EXCERPTED DATA:
════

-- ==== Sys2Proof/Machine/Framing.lean ====
section
/-! DEFINITION. Host Command Port: its four SPI pins. The levels and edges of CS_N, SCLK and SDI bring the bytes of a
transaction to the part and its command into the queue, and SDO shows the response (R194, R196 to R199, R210; log entry
52). -/

namespace Sys2Proof.Machine

/-- The port answers nothing while RESET is low and during a device reset (R210). -/
def State.portSilent (s : State) : Bool := s.hcp.resetLow.isSome || s.hcp.inReset

def State.setResponse (s : State) (bytes : List Byte) (stream : Stream) : State :=
  { s with hcp := { s.hcp with response := bytes, stream := stream } }

def State.setSpi (s : State) (p : Spi) : State := { s with hcp := { s.hcp with spi := p } }

/-- A command of the host's waits behind those that came before (log entry 35). -/
def State.bring (s : State) (c : Instr) : State := { s with pending := s.pending ++ [c] }

/-! ### Bits and bytes -/

/-- The bits of a byte in the order of the wire, most significant first (R194). -/
def bitsOf (b : Byte) : List Bool := (List.range 8).map fun i => b.getLsbD (7 - i)

/-- The byte that eight bits spell, most significant first (R194). -/
def byteOfBits (l : List Bool) : Byte := byte (l.foldl (fun n b => 2 * n + b.toNat) 0)

/-- One bit of a row of bytes, which zeros follow (R196). -/
def bitAt (bytes : List Byte) (n : Nat) : Bool := (bytes[n / 8]?.getD 0).getLsbD (7 - n % 8)

/-! ### The transaction on the pins -/

/-- A transaction at the fall of CS_N. -/
def SpiFrame.start : SpiFrame := { bytes := [], bits := [], clocks := 0, shown := 0, clocked := false }

/-- The command byte and its parameter bytes are complete, or the command byte is unknown: what follows are response bytes
(R194, R199). -/
def SpiFrame.answering (f : SpiFrame) : Bool :=
  match f.bytes with
  | [] => false
  | code :: rest =>
      match parameterCount code with
      | none => true
      | some n => decide (n ≤ rest.length)

/-- What the port has read of a transaction. A clock edge that has brought no bit, the first falling edge of mode 3, counts
as a part of the byte that it begins (log entry 52). -/
def SpiFrame.transaction (f : SpiFrame) : Transaction :=
  { bytes := f.bytes, partClocks := max f.bits.length f.clocked.toNat }

/-- A rising edge of SCLK: SDI is sampled, eight bits make a byte, and SDI is ignored during response bytes (R194). -/
def SpiFrame.sample (f : SpiFrame) (sdi : Bool) : SpiFrame :=
  let g := { f with clocks := f.clocks + 1, clocked := true }
  if f.answering then g
  else if f.bits.length < 7 then { g with bits := f.bits ++ [sdi] }
  else { g with bits := [], bytes := f.bytes ++ [byteOfBits (f.bits ++ [sdi])] }

/-- The transaction that the port is framing: none while it is silent, with CS_N high, or where the transaction is not framed
(R194, R210). -/
def State.framing (s : State) : Option SpiFrame :=
  match s.hcp.spi with
  | .framed f => if s.portSilent then none else some f
  | .high | .unframed => none

/-- CS_N falls: a transaction begins, with a response of its own; one that begins while the port is silent is not framed
(R194, R210). -/
def State.selectFall (s : State) : State :=
  match s.hcp.spi with
  | .high => if s.portSilent then s.setSpi .unframed else (s.setResponse [] .none).setSpi (.framed SpiFrame.start)
  | .unframed | .framed _ => s

/-- A rising edge of SCLK, with the level of SDI: the command comes to the part with the byte that completes it (R194,
R196). -/
def State.clockRise (s : State) (sdi : Bool) : State :=
  match s.framing with
  | none => s
  | some f =>
      let g := f.sample sdi
      let t := s.setSpi (.framed g)
      if g.answering && !f.answering then t.bring g.transaction.command else t

/-- A falling edge of SCLK: SDO moves to the next bit, and a stream's image is taken as its first byte begins to go out
(R194, R198). -/
def State.clockFall (s : State) : State :=
  match s.framing with
  | none => s
  | some f =>
      let t := s.setSpi (.framed { f with shown := f.clocks, clocked := true })
      if f.answering && s.hcp.stream != .none && f.clocks == 8 * (f.bytes.length + s.hcp.response.length) then
        t.bring .streamImage
      else t

/-- CS_N rises: the transaction ends, and a stream with it; one whose command has not been taken is incomplete (R194, R197,
R198). One that is not framed ends without effect (R210). -/
def State.selectRise (s : State) : State :=
  match s.framing with
  | none => match s.hcp.spi with
    | .high => s
    | .unframed | .framed _ => s.setSpi .high
  | some f =>
      let t := s.setSpi .high
      if f.answering then t.setResponse s.hcp.response .none else t.bring f.transaction.command

/-- The level of SDO, none where it is high-impedance (R194, R210): zeros during the command byte and the parameter bytes,
then the response, most significant bit first, and zeros after it (R196). -/
def State.sdo (s : State) : Option Bool :=
  s.framing.map fun f =>
    f.answering && decide (8 * f.bytes.length ≤ f.shown) && bitAt s.hcp.response (f.shown - 8 * f.bytes.length)

/-- RESET falls, or a device reset begins: a transaction in progress is ended, and the level of CS_N stays its own (R210). -/
def Spi.ended : Spi → Spi
  | .high => .high
  | .unframed | .framed _ => .unframed

/-! ### Whole bytes and transactions -/

/-- One clock of SCLK, and the level of SDO that the host samples at its rising edge. In mode 0 the falling edge follows the
rising edge, in mode 3 it goes before (R194). -/
def State.clockBit (mode3 : Bool) (s : State) (sdi : Bool) : State × Option Bool :=
  if mode3 then (s.clockFall.clockRise sdi, s.clockFall.sdo) else ((s.clockRise sdi).clockFall, s.sdo)

/-- A row of clocks, with what the host samples. -/
def State.clockBits (mode3 : Bool) (s : State) : List Bool → State × List (Option Bool)
  | [] => (s, [])
  | b :: bs =>
      let x := s.clockBit mode3 b
      let y := x.1.clockBits mode3 bs
      (y.1, x.2 :: y.2)

/-- The eight clocks of a byte on SDI. -/
def State.clockByte (mode3 : Bool) (s : State) (b : Byte) : State × List (Option Bool) := s.clockBits mode3 (bitsOf b)

/-- A whole transaction of the host's, in mode 0, with nothing between its edges: its command comes into the queue (R194,
R196). -/
def State.receive (s : State) (x : Transaction) : State :=
  ((x.bytes.foldl (fun s b => (s.clockByte false b).1) s.selectFall).clockBits false
    (List.replicate x.partClocks false)).1.selectRise

end Sys2Proof.Machine
end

════

REQUIRED WORK: Take the listing above from its first line through the line containing "reset (R210). -/", and transcribe that stretch exactly, with no other lines.

RESULT OF THIS TASK:
-- ==== Sys2Proof/Machine/Framing.lean ====
section
/-! DEFINITION. Host Command Port: its four SPI pins. The levels and edges of CS_N, SCLK and SDI bring the bytes of a
transaction to the part and its command into the queue, and SDO shows the response (R194, R196 to R199, R210; log entry
52). -/

namespace Sys2Proof.Machine

/-- The port answers nothing while RESET is low and during a device reset (R210). -/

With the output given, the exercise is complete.